ナカコー:そうやってROVOが地ならしをしてくれて、その後レイヴのバンドがちょっとずつ出てきたんだけど、自分がそれをやるかっていうとそういうわけではなくて、「これに歌が乗って3分間のポップスになったら面白いな」って。そういう方向にトライしようと思ったんです。
―その後、ROVOとスーパーカーも出演した『soundohb 2000』の開催をもってdohb discsは解散しました。
勝井:それまでROVOとスーパーカーが共演したことってなかったんですよ。僕らは地下世界の住人で、普通のライブ会場でのライブは意図的に避けてきたんです。なので、スーパーカーと一緒にやるっていう発想がなかったんですけど、「最後だし1回やりましょう」って、みんなが場所を作ってくれたんですよね。
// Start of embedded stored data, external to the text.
-- ==== Sys2Proof/Machine/Loom.lean ====
section
/-! DEFINITION. The Looms' Drafts, layouts and arithmetic (chapters 10 and 11, R277 to R322). -/

namespace Sys2Proof.Machine

/-! ### The Draft (R284, R285) -/

namespace LDraft

def f (d : LDraft) (o n : Nat) : Nat := field d.raw o n
def op (d : LDraft) : Nat := d.f 1 1
def pair (d : LDraft) : Nat := d.f 2 1
def wfmt (d : LDraft) : Nat := bits (d.f 3 1) 0 2
def afmt (d : LDraft) : Nat := bits (d.f 3 1) 2 2
def ofmt (d : LDraft) : Nat := bits (d.f 3 1) 4 4
def mode (d : LDraft) : Nat := d.f 4 4
def passes (d : LDraft) : Nat := bits d.mode 0 2
def comp (d : LDraft) : Bool := bit d.mode 2
def flush (d : LDraft) : Bool := bit d.mode 3
def accInit (d : LDraft) : Bool := bit d.mode 4
/-- 0 BOLT, 1 SPOOL, 2 MEMORY, 3 BEAM -/
def dest (d : LDraft) : Nat := bits d.mode 5 2
def act (d : LDraft) : Nat := bits d.mode 7 2
def yields (d : LDraft) : Bool := bit d.mode 9
def m (d : LDraft) : Nat := d.f 8 4
def k (d : LDraft) : Nat := d.f 0xC 4
def n (d : LDraft) : Nat := d.f 0x10 4
def mblk (d : LDraft) : Nat := d.f 0x14 2
def boltBase (d : LDraft) : Nat := d.f 0x16 2
def epiVa (d : LDraft) : Nat := d.f 0x78 8
def clampLo (d : LDraft) : Nat := d.f 0x80 4
def clampHi (d : LDraft) : Nat := d.f 0x84 4
def waitEn (d : LDraft) : Bool := bit (d.f 0x88 2) 15
def waitTally (d : LDraft) : Nat := bits (d.f 0x88 2) 0 13
def waitTarget (d : LDraft) : Nat := d.f 0x90 8
def sigEn (d : LDraft) : Bool := bit (d.f 0x98 2) 15
def sigTally (d : LDraft) : Nat := bits (d.f 0x98 2) 0 13
def sigValue (d : LDraft) : Nat := d.f 0xA0 8
def statusVa (d : LDraft) : Nat := d.f 0xA8 8
def liveBase (d : LDraft) : Nat := d.f 0xD0 2
def liveRows (d : LDraft) : Nat := d.f 0xD2 2
/-- a descriptor: 0x18 A, 0x38 W, 0x58 O -/
def src1 (d : LDraft) (o : Nat) : Nat := d.f o 1
def layout (d : LDraft) (o : Nat) : Nat := d.f (o + 1) 1
def base (d : LDraft) (o : Nat) : Nat := d.f (o + 2) 2
def rows (d : LDraft) (o : Nat) : Nat := d.f (o + 4) 2
def tva (d : LDraft) (o : Nat) : Nat := d.f (o + 8) 8
def stride (d : LDraft) (o : Nat) : Nat := d.f (o + 16) 8
def expVa (d : LDraft) (o : Nat) : Nat := d.f (o + 24) 8
/-- the convolution block (R295) -/
def hIn (d : LDraft) : Nat := d.f 0xB0 2
def wIn (d : LDraft) : Nat := d.f 0xB2 2
def cIn (d : LDraft) : Nat := d.f 0xB4 2
def batch (d : LDraft) : Nat := d.f 0xB6 2
def kh (d : LDraft) : Nat := d.f 0xB8 1
def kw (d : LDraft) : Nat := d.f 0xB9 1
def strideH (d : LDraft) : Nat := d.f 0xBA 1
def strideW (d : LDraft) : Nat := d.f 0xBB 1
def padT (d : LDraft) : Nat := d.f 0xBC 1
def padL (d : LDraft) : Nat := d.f 0xBD 1
def dilH (d : LDraft) : Nat := d.f 0xBE 1
def dilW (d : LDraft) : Nat := d.f 0xBF 1
def hOut (d : LDraft) : Nat := d.f 0xC0 2
def wOut (d : LDraft) : Nat := d.f 0xC2 2
def packed (d : LDraft) : Bool := d.f 0xC4 1 == 1

end LDraft

/-- Places of the three descriptors. -/
def dA : Nat := 0x18
def dW : Nat := 0x38
def dO : Nat := 0x58

/-- K_t of a pairing (R280). -/
def pairKt (p : Nat) : Nat := [256, 512, 512, 512, 1024].getD p 256

/-- Format of the weights, and of the activations, of a Draft (R280). -/
def LDraft.wc (d : LDraft) : Nat := [1, 3 + d.wfmt, 6, 9, 8].getD d.pair 1
def LDraft.ac (d : LDraft) : Nat := [1, 3 + d.afmt, 6, 6, 8].getD d.pair 1

/-- The pairing of which a format is an operand format, as its K_t (R287, R292). -/
def fmtKt (c : Nat) : Nat := if c = 1 then 256 else if c = 8 then 1024 else 512

/-- Beam rows of a weight tile of a format (R280). -/
def tileRows (c : Nat) : Nat := if c = 5 then 192 else if c = 9 then 128 else if c = 8 then 272 else 256

def LDraft.kt (d : LDraft) : Nat := pairKt d.pair
/-- J and T (R289). -/
def LDraft.J (d : LDraft) : Nat := ceilDiv d.k d.kt
def LDraft.T (d : LDraft) : Nat := ceilDiv d.n 256
/-- m-blocks, and rows of block `b`. -/
def LDraft.blocks (d : LDraft) : Nat := ceilDiv d.m d.mblk
def LDraft.mb (d : LDraft) (b : Nat) : Nat := min d.mblk (d.m - b * d.mblk)
/-- Planes of the weights and of the activations (R313). -/
def LDraft.wPlanes (d : LDraft) : Nat := if d.passes ≥ 2 then 2 else 1
def LDraft.aPlanes (d : LDraft) : Nat := if d.passes = 3 then 2 else 1
/-- Bits of an element of W and of A in memory (R311, R313). -/
def LDraft.wMem (d : LDraft) : Nat := if d.passes ≥ 2 then 32 else fmtBits d.wc
def LDraft.aMem (d : LDraft) : Nat := if d.passes = 3 then 32 else fmtBits d.ac
/-- The Draft accumulates in INT32 (R280). -/
def LDraft.isInt (d : LDraft) : Bool := d.pair == 2 || d.pair == 3
/-- In-place mode (R291). -/
def LDraft.inPlace (d : LDraft) : Bool := d.dest == 0 || d.accInit

/-- Rows with their SB4 exponent rows (R290). -/
def withExp (sb4 : Bool) (r : Nat) : Nat := if sb4 then r + ceilDiv r 16 else r

/-- Spool rows of a pixel in the direct form (R296). -/
def LDraft.pixRows (d : LDraft) : Nat := ceilDiv d.cIn d.kt

/-- Input rows that a block whose outputs touch `q` output rows reads; the largest of the Draft (R296). -/
def LDraft.convU (d : LDraft) : Nat :=
  let one (b : Nat) : Nat :=
    let q := (b * d.mblk + d.mb b - 1) / d.wOut - b * d.mblk / d.wOut + 1
    (q - 1) * d.strideH + (d.kh - 1) * d.dilH + 1
  (List.range d.blocks).foldl (fun u b => max u (one b)) 0

/-- Element rows of the A region (R289, R296, R313). -/
def LDraft.aElRows (d : LDraft) : Nat :=
  if d.op = 3 ∨ d.src1 dA = 0 then d.aPlanes * d.J * d.m
  else if d.op = 1 ∧ ¬ d.packed then 2 * d.convU * d.wIn * d.pixRows * d.aPlanes
  else 2 * d.aPlanes * d.J * d.mblk

/-- Rows that each region needs: A, W, and the output in the Spool or the Beam (R289 to R292, R313). -/
def LDraft.aNeed (d : LDraft) : Nat := withExp (d.pair == 4) d.aElRows
def LDraft.wNeed (d : LDraft) : Nat := d.wPlanes * d.J * d.T * tileRows d.wc
def LDraft.oNeed (d : LDraft) : Nat :=
  if d.dest = 1 then withExp (d.ofmt == 8) (ceilDiv d.n (fmtKt d.ofmt) * d.m)
  else
    let (k', n') := if d.layout dO = 0 then (d.m, d.n) else (d.n, d.m)
    ceilDiv k' (fmtKt d.ofmt) * ceilDiv n' 256 * tileRows d.ofmt

/-- Bytes of one row of a tensor in memory. -/
def rowLen (elems w : Nat) : Nat := ceilDiv (elems * w) 8

/-- A descriptor of a tensor in memory is wrong: misaligned, absent, or with a short stride (R285, R286). -/
def LDraft.memBad (d : LDraft) (o len : Nat) (sb4 : Bool) : Bool :=
  d.tva o % 16 != 0 || d.tva o == 0 || d.stride o % 16 != 0 || d.stride o < len || d.expVa o % 16 != 0 ||
  (sb4 && d.expVa o == 0) || (!sb4 && d.expVa o != 0)

/-- Two row ranges overlap. -/
def overlap (a n b k : Nat) : Bool := n != 0 && k != 0 && a < b + k && b < a + n

/-- The reserved fields of R284, R285 and R295 are not all 0 (R664). -/
def LDraft.reserved (d : LDraft) : Bool :=
  bits (d.f 0 1) 4 4 != 0 || d.op > 4 || d.pair > 4 || bits d.mode 10 22 != 0 || bits (d.f 0x88 2) 13 2 != 0 ||
  bits (d.f 0x98 2) 13 2 != 0 || d.f 0x8A 6 != 0 || d.f 0x9A 6 != 0 || d.f 0xD4 44 != 0 || d.f (dA + 6) 2 != 0 ||
  d.f (dW + 6) 2 != 0 || d.f (dO + 6) 2 != 0 || (if d.op = 1 then d.f 0xC5 11 != 0 else d.f 0xB0 32 != 0)

/-- An in-range number. -/
def inR (v lo hi : Nat) : Bool := lo ≤ v && v ≤ hi

/-- The rules on the CONV block (R295). -/
def LDraft.convBad (d : LDraft) : Bool :=
  !(d.hIn ≥ 1 && d.wIn ≥ 1 && d.cIn ≥ 1 && d.batch ≥ 1 && inR d.kh 1 15 && inR d.kw 1 15 && inR d.strideH 1 8 &&
    inR d.strideW 1 8 && inR d.dilH 1 8 && inR d.dilW 1 8 && d.padT ≤ (d.kh - 1) * d.dilH && d.padL ≤ (d.kw - 1) * d.dilW &&
    d.hOut ≥ 1 && d.wOut ≥ 1 && d.f 0xC4 1 ≤ 1 && d.m == d.batch * d.hOut * d.wOut && d.k == d.kh * d.kw * d.cIn &&
    (d.packed || d.cIn % d.kt == 0))

/-- The rules on MODE and the formats of what an OP uses (R284, R286, R287, R317). -/
def LDraft.modeBad (d : LDraft) : Bool :=
  let mm := d.op ≤ 1
  let usesW := mm || d.op == 2
  let usesA := mm || d.op == 3
  let usesO := (mm && d.dest != 0) || d.op == 4
  (usesW && (d.wfmt == 3 || (d.pair != 1 && d.wfmt != 0))) || (usesA && (d.afmt == 3 || (d.pair != 1 && d.afmt != 0))) ||
  (d.op != 4 && (d.passes == 0 || (d.passes > 1 && d.pair != 0))) ||
  ((mm || d.op == 4) && d.act == 3) ||
  (usesO && (d.ofmt > 8 || (d.ofmt == 7 && !d.isInt))) ||
  (mm && (d.dest == 1 || d.dest == 3) && !([1, 3, 4, 5, 6, 8] : List Nat).contains d.ofmt) ||
  (d.comp && (mm || d.op == 4) && (d.pair != 0 || (mm && (d.dest == 1 || d.dest == 3)) || (usesO && d.ofmt != 0) ||
    d.epiVa != 0 || d.act != 0)) ||
  (mm && d.yields && d.src1 dA == 0 && d.op == 0)

/-- The ranges of M, K, N and M_BLOCK, and the SRC of each descriptor that the OP uses (R664). -/
def LDraft.sizeBad (d : LDraft) : Bool :=
  let mm := d.op ≤ 1
  ((mm || d.op == 3 || d.op == 4) && !inR d.m 1 16777215) || ((mm || d.op == 2 || d.op == 3) && !inR d.k 1 65536) ||
  ((mm || d.op == 2 || d.op == 4) && !inR d.n 1 65536) || (mm && !inR d.mblk 1 512) ||
  ((d.op == 0) && d.src1 dA > 1) || ((d.op == 1 || d.op == 3) && d.src1 dA != 1) || (mm && d.src1 dW > 1) ||
  (d.op == 2 && d.src1 dW != 1) || (mm && d.src1 dO != b2n (d.dest == 2)) || (d.op == 4 && d.src1 dO != 1)

/-- The rules on regions, layouts and addresses (R286, R289, R290, R313). -/
def LDraft.regionBad (d : LDraft) : Bool :=
  let mm := d.op ≤ 1
  let usesA := mm || d.op == 3
  let usesW := mm || d.op == 2
  let toMem := (mm && d.dest == 2) || d.op == 4
  (usesA && (d.layout dA > 1 || d.base dA + d.rows dA > 8192 || d.rows dA < d.aNeed ||
    (d.src1 dA == 1 && d.memBad dA
      (if d.op = 1 then rowLen d.cIn d.aMem else if d.layout dA = 0 then rowLen d.k d.aMem else rowLen d.m d.aMem) (d.pair == 4)))) ||
  (usesW && (d.layout dW > 1 || d.base dW + d.rows dW > 24576 || d.rows dW < d.wNeed ||
    (d.src1 dW == 1 && d.memBad dW (if d.layout dW = 0 then rowLen d.n d.wMem else rowLen d.k d.wMem) (d.pair == 4)))) ||
  (toMem && (d.layout dO > 1 || d.memBad dO
    (let w := if d.comp then 64 else fmtBits d.ofmt
     if d.layout dO = 0 then rowLen d.n w else rowLen d.m w) (d.ofmt == 8))) ||
  (mm && (d.dest == 1 || d.dest == 3) && (d.layout dO > 1 || d.base dO + d.rows dO > (if d.dest = 1 then 8192 else 24576) ||
    d.rows dO < d.oNeed)) ||
  (mm && d.dest == 1 && overlap (d.base dO) (d.rows dO) (d.base dA) (d.rows dA)) ||
  (mm && d.dest == 3 && overlap (d.base dO) (d.rows dO) (d.base dW) (d.rows dW)) ||
  ((mm || d.op == 4) && d.epiVa % 8 != 0) || d.statusVa % 32 != 0

/-- The rules on the Bolt (R286, R291, R317, R326). -/
def LDraft.boltBad (d : LDraft) : Bool :=
  let mm := d.op ≤ 1
  let cap := if d.comp then 512 else 1024
  let ip := d.T * d.m
  let half (a n : Nat) (h : Nat) : Bool := n == 0 || (512 * h ≤ a && a + n ≤ 512 * h + 512)
  (((mm && d.inPlace) || d.op == 4) && d.boltBase + ip > cap) ||
  (mm && (d.liveRows > 1024 || d.liveBase + d.liveRows > 1024)) ||
  (mm && !d.inPlace && d.liveRows != 0 && (d.T * d.blocks ≥ 2 || d.comp || overlap d.liveBase d.liveRows 0 512)) ||
  (mm && d.accInit && !d.comp && !((half d.boltBase ip 0 && half d.liveBase d.liveRows 0) ||
    (half d.boltBase ip 1 && half d.liveBase d.liveRows 1)))

/-- A Draft is invalid (R286). -/
def LDraft.bad (d : LDraft) : Bool :=
  d.reserved || d.sizeBad || d.modeBad || (d.op == 1 && d.convBad) || d.regionBad || d.boltBad || (d.sigEn && d.sigValue == poison)

/-! ### Elements in the Loom memories -/

/-- Bits of a byte-addressed memory. -/
def memBits (m : Memory) (a w : Nat) : Nat := bits (ofBytes (m.read (a / 8) ((a % 8 + w + 7) / 8))) (a % 8) w

/-- Set bits of a byte-addressed memory. -/
def memPut (m : Memory) (a w v : Nat) : Memory :=
  let n := (a % 8 + w + 7) / 8
  m.write (a / 8) (leBytes n (setBits (ofBytes (m.read (a / 8) n)) (a % 8) w v))

/-- The byte of the Beam at which plane `q` of tile (j, t) of a region starts (R289, R313). -/
def tileByte (base planes J c j t q : Nat) : Nat := (base + ((t * J + j) * planes + q) * tileRows c) * 512

/-- Bit of element (k of the tile, column) of a tile at byte `a`. -/
def tileBit (a c kt col k : Nat) : Nat := 8 * a + col * kt * fmtBits c + k * fmtBits c

/-- A weight element (k, n) of plane `q`. -/
def LDraft.wElt (d : LDraft) (beam : Memory) (q k n : Nat) : MElt :=
  let a := tileByte (d.base dW) d.wPlanes d.J d.wc (k / d.kt) (n / 256) q
  let kk := k % d.kt
  { c := d.wc, w := memBits beam (tileBit a d.wc d.kt (n % 256) kk) (fmtBits d.wc),
    x := if d.pair = 4 then (beam.get (a + 131072 + 32 * (n % 256) + kk / 32)).toNat else 0 }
dohbに関しては主義・主張とか精神性よりも、やっぱり「場所」であって、そこに集まった仲間だっていうのが大きいと思います。(勝井)
―では、今回15年ぶりに『soundohb 2015』が開催されることになった経緯を教えていただきたいのですが、これは小川さんからがいいですかね?
小川:直接的なきっかけは、去年ナカコーのライブでスーパーカー時代の曲をやってるのを見たことだったんですけど、その前から徐々に「dohbで何かできるんじゃないか?」って空気があったんです。お花見もそうだし、10年ぶりくらいにdohbの忘年会をやったら20人くらい集まって、しかも「ひさしぶり!」っていうより、なんか親戚みたいな距離感で、この感覚ってなかなかないよなって。そういうグルーヴを感じているときにナカコーのライブがあって、「これは完全に来た!」と思いました。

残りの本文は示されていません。